-- ==== Sys2Proof/Safety.lean ====
section
/-! DEFINITION. The terms claims are stated in: the reserved words of 30_encoding.md R75, the legal values of the state
fields (10_state.md R24-R35), the invariant of the block, and runs of a command stream. -/

namespace Sys2Proof.Machine

/-! Words. -/

/-- One row of spec/opcode_table.json: `mask`, `match`, and whether VAL is used. -/
structure TableRow where
  mask : Word64
  pattern : Word64
  usesVal : Bool
  deriving DecidableEq, Repr

/-- spec/opcode_table.json, in its order. -/
def tableRows : List TableRow :=
  [⟨0xFF80FFFF00000000#64, 0x0100000000000000#64, true⟩, ⟨0xFF80FFFFFFFFFFFF#64, 0x0200000000000000#64, false⟩,
   ⟨0xFFFFFFFFFFFFFFFF#64, 0x0300000000000000#64, false⟩, ⟨0xFFFFFFFFFFFFFFFF#64, 0x0400000000000000#64, false⟩,
   ⟨0xFFFFFFFF00000000#64, 0x1000000000000000#64, true⟩, ⟨0xFFFFFFFF00000000#64, 0x1100000000000000#64, true⟩,
   ⟨0xFFFFFFFF00000000#64, 0x1200000000000000#64, true⟩, ⟨0xFFFFFFFF00000000#64, 0x1300000000000000#64, true⟩,
   ⟨0xFFFFFFFF00000000#64, 0x1400000000000000#64, true⟩] ++
  [⟨0xFFFFFFFF00000000#64, 0x1500000000000000#64, true⟩, ⟨0xFFFFFFFF00000000#64, 0x1600000000000000#64, true⟩,
   ⟨0xFFFFFFFF00000000#64, 0x1700000000000000#64, true⟩, ⟨0xFF00FFFF00000000#64, 0x2000000000000000#64, true⟩,
   ⟨0xFF00FFFFFFFFFFFF#64, 0x2100000000000000#64, false⟩, ⟨0xFF00FFFF00000000#64, 0x2800000000000000#64, true⟩,
   ⟨0xFF00FFFF00000000#64, 0x2900000000000000#64, true⟩, ⟨0xFF00FFFF00000000#64, 0x2A00000000000000#64, true⟩,
   ⟨0xFF00FFFFFFFFFFFF#64, 0x2B00000000000000#64, false⟩]

/-- The opcodes 30_encoding.md R75 item 1 lists as reserved. -/
def reservedOpc (c : Nat) : Prop :=
  c = 0x00 ∨ (0x05 ≤ c ∧ c ≤ 0x0F) ∨ (0x18 ≤ c ∧ c ≤ 0x1F) ∨ (0x22 ≤ c ∧ c ≤ 0x27) ∨ 0x2C ≤ c

/-- Items 1 to 5 and 7 of 30_encoding.md R75: the word breaks its format or its port. -/
def reservedForm (port : Port) (w : Word64) : Prop :=
  let opc := (w.extractLsb' 56 8).toNat
  reservedOpc opc ∨
  w.extractLsb' 32 16 ≠ 0 ∨
  (w.extractLsb' 48 8 ≠ 0 ∧ (opc = 0x03 ∨ opc = 0x04 ∨ (0x10 ≤ opc ∧ opc ≤ 0x17))) ∨
  (w.extractLsb' 55 1 = 1 ∧ (opc = 0x01 ∨ opc = 0x02)) ∨
  (w.extractLsb' 0 32 ≠ 0 ∧ (opc = 0x02 ∨ opc = 0x03 ∨ opc = 0x04 ∨ opc = 0x21 ∨ opc = 0x2B)) ∨
  (port = .sample ∧ opc ≠ 0x03)

/-- Item 6 of 30_encoding.md R75: VAL is used and its exponent field says NaN or infinite. -/
def nonFiniteVal (w : Word64) : Prop :=
  let opc := (w.extractLsb' 56 8).toNat
  w.extractLsb' 23 8 = 0xFF#8 ∧
  (opc = 0x01 ∨ (0x10 ≤ opc ∧ opc ≤ 0x17) ∨ opc = 0x20 ∨ opc = 0x28 ∨ opc = 0x29 ∨ opc = 0x2A)

/-! Values. -/

/-- `lo <= x <= hi`, so not NaN. -/
abbrev InRange (lo hi x : F32) : Prop := lo.le x = true ∧ x.le hi = true

/-- In [0,1] (10_state.md R35). -/
abbrev InUnit (x : F32) : Prop := InRange F32.posZero F32.one x

/-- In [0,1) or NaN (10_state.md R24). -/
abbrev PhaseOk (x : F32) : Prop := x = .nan ∨ (F32.posZero.le x = true ∧ x.lt F32.one = true)

/-- The voice parameter set a voice holds (10_state.md R31). -/
def Voice.paramSet (v : Voice) : VoiceParams where
  blend := v.blend
  harm := Vector.ofFn fun i => ⟨v.add.harm[i].amp, v.add.harm[i].en⟩
  op := v.fm.op
  A := v.env.A
  D := v.env.D
  S := v.env.S
  R := v.env.R
  cutoff := v.flt.cutoff
  q := v.flt.q

/-- The column "legal after write" of 10_state.md R35, for a parameter set. -/
abbrev LegalParamSet (sr : F32) (P : VoiceParams) : Prop :=
  InUnit P.blend ∧ InRange F32.twenty (nyquist sr) P.cutoff ∧ InUnit P.q ∧ InUnit P.S ∧
  (P.A.isFinite = true ∧ P.D.isFinite = true ∧ P.R.isFinite = true) ∧
  (∀ i : Fin nHarm, (P.harm[i]).amp.isFinite = true) ∧
  (∀ i : Fin nOp, (P.op[i]).ratio.isFinite = true ∧ (P.op[i]).amp.isFinite = true ∧ (P.op[i]).fbk.isFinite = true)

/-- The additive engine at the base frequency `base`: constant multipliers, derived amplitudes and frequencies, phases
in range (10_state.md R24, R25; 41_additive.md R120, R121). -/
abbrev LegalAdditive (base : F32) (a : Additive) : Prop :=
  ∀ i : Fin nHarm, (a.harm[i]).mult = F32.ofInt (i.val + 1) ∧
    (a.osc[i]).amp = (if (a.harm[i]).en then (a.harm[i]).amp else F32.posZero) ∧
    (a.osc[i]).freq = base.mul (F32.ofInt (i.val + 1)) ∧ PhaseOk (a.osc[i]).phase

/-- The FM engine: oscillator amplitude 1.0, frequency from the base and the ratio, phases in range (10_state.md R24,
R26; 42_fm.md R140, R141, R145). -/
abbrev LegalFm (m : Fm) : Prop :=
  ∀ i : Fin nOp, (m.osc[i]).amp = F32.one ∧ (m.osc[i]).freq = m.base.mul (m.op[i]).ratio ∧ PhaseOk (m.osc[i]).phase

/-- The envelope: time not negative, last output in [0,1], and the gate is true exactly in Attack, Decay and Sustain
(44_envelope.md R174-R180, R183). -/
abbrev LegalEnv (e : Env) : Prop :=
  F32.posZero.le e.elapsed = true ∧ InUnit e.value ∧
  e.gate = decide (e.stage = .attack ∨ e.stage = .decay ∨ e.stage = .sustain)

/-- An allocated voice: legal parameters, velocity in [0,1], legal components, and active exactly while the gate is
true (46_voice.md R222, R223). -/
abbrev LegalVoice (sr : F32) (v : Voice) : Prop :=
  LegalParamSet sr v.paramSet ∧ InUnit v.velocity ∧ LegalAdditive v.fm.base v.add ∧ LegalFm v.fm ∧ LegalEnv v.env ∧
  v.active = v.env.gate

/-- `LegalParamSet` as a test. -/
def VoiceParams.legal (sr : F32) (P : VoiceParams) : Bool := decide (LegalParamSet sr P)

/-- `LegalVoice` as a test. -/
def Voice.legal (sr : F32) (v : Voice) : Bool := decide (LegalVoice sr v)

/-- The invariant of the block: legal configuration, volume, template and voices (10_state.md R20-R35). -/
abbrev State.Inv (s : State) : Prop :=
  legalParams s.params = true ∧ InUnit s.volume ∧ s.tmpl.legal s.params.sr = true ∧
  ∀ n : Fin nSlot, ∀ v ∈ s.slots[n], v.legal s.params.sr = true

/-- Under P_NEW_VOICE_INIT = CURRENT every allocated voice holds the template's parameters (47_commands.md R245, R255;
70_reset_and_hazards.md R331). -/
abbrev State.TemplateShared (s : State) : Prop :=
  s.params.newVoiceInit = .current → ∀ n : Fin nSlot, ∀ v ∈ s.slots[n], v.paramSet = s.tmpl

/-- The filter of the voice in slot n is poisoned: its last output was NaN (45_filter.md R205). -/
abbrev State.Poisoned (s : State) (n : Fin nSlot) : Prop := ∃ v, s.slots[n] = some v ∧ v.flt.buf0 = .nan

/-! Frames and runs. -/

/-- Everything but the voice pool and the template is as before. -/
abbrev SameOutsideVoices (s t : State) : Prop :=
  t.params = s.params ∧ t.volume = s.volume ∧ t.pending = s.pending ∧ t.responses = s.responses ∧ t.draws = s.draws

/-- The outcome of a global setter (47_commands.md R245): every allocated slot changed by `onVoice`, the template
changed by `onTmpl` under CURRENT only, everything else as before. -/
abbrev BroadcastOutcome (s t : State) (onVoice : Voice → Voice) (onTmpl : VoiceParams → VoiceParams) : Prop :=
  (∀ n : Fin nSlot, t.slots[n] = (s.slots[n]).map onVoice) ∧
  (s.params.newVoiceInit = .current → t.tmpl = onTmpl s.tmpl) ∧
  (s.params.newVoiceInit = .defaults → t.tmpl = s.tmpl) ∧
  SameOutsideVoices s t

/-- `t` is reached from `s` by the commands of the list, each applied by exec, in order (20_memory.md R58). -/
def Applied : List Instr → State → State → Prop
  | [], s, t => t = s
  | i :: is, s, t => ∃ u, exec i s = .next u ∧ Applied is u t

/-- The exact value of a finite datum in units of 2^-149; 0 for the others. -/
def exactUnits : F32 → Int
  | .fin s e f => F32.signed s (F32.units e f)
  | _ => 0

/-- The exact magnitude, in units of 2^-149, from which roundTiesToEven gives an infinity: half a step above the
largest finite value. -/
def overflowUnits : Nat := (2 ^ 25 - 1) * 2 ^ 252

end Sys2Proof.Machine
end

*-*-*

## ABOUT THIS EXERCISE
Copy the entries above exactly, but only from the line holding "abbrev InRange (lo" through the line holding "abbrev LegalFm (m", both included.

## ANSWER SECTION
abbrev InRange (lo hi x : F32) : Prop := lo.le x = true ∧ x.le hi = true

/-- In [0,1] (10_state.md R35). -/
abbrev InUnit (x : F32) : Prop := InRange F32.posZero F32.one x

/-- In [0,1) or NaN (10_state.md R24). -/
abbrev PhaseOk (x : F32) : Prop := x = .nan ∨ (F32.posZero.le x = true ∧ x.lt F32.one = true)

/-- The voice parameter set a voice holds (10_state.md R31). -/
def Voice.paramSet (v : Voice) : VoiceParams where
  blend := v.blend
  harm := Vector.ofFn fun i => ⟨v.add.harm[i].amp, v.add.harm[i].en⟩
  op := v.fm.op
  A := v.env.A
  D := v.env.D
  S := v.env.S
  R := v.env.R
  cutoff := v.flt.cutoff
  q := v.flt.q

/-- The column "legal after write" of 10_state.md R35, for a parameter set. -/
abbrev LegalParamSet (sr : F32) (P : VoiceParams) : Prop :=
  InUnit P.blend ∧ InRange F32.twenty (nyquist sr) P.cutoff ∧ InUnit P.q ∧ InUnit P.S ∧
  (P.A.isFinite = true ∧ P.D.isFinite = true ∧ P.R.isFinite = true) ∧
  (∀ i : Fin nHarm, (P.harm[i]).amp.isFinite = true) ∧
  (∀ i : Fin nOp, (P.op[i]).ratio.isFinite = true ∧ (P.op[i]).amp.isFinite = true ∧ (P.op[i]).fbk.isFinite = true)

/-- The additive engine at the base frequency `base`: constant multipliers, derived amplitudes and frequencies, phases
in range (10_state.md R24, R25; 41_additive.md R120, R121). -/
abbrev LegalAdditive (base : F32) (a : Additive) : Prop :=
  ∀ i : Fin nHarm, (a.harm[i]).mult = F32.ofInt (i.val + 1) ∧
    (a.osc[i]).amp = (if (a.harm[i]).en then (a.harm[i]).amp else F32.posZero) ∧
    (a.osc[i]).freq = base.mul (F32.ofInt (i.val + 1)) ∧ PhaseOk (a.osc[i]).phase

/-- The FM engine: oscillator amplitude 1.0, frequency from the base and the ratio, phases in range (10_state.md R24,
R26; 42_fm.md R140, R141, R145). -/
abbrev LegalFm (m : Fm) : Prop :=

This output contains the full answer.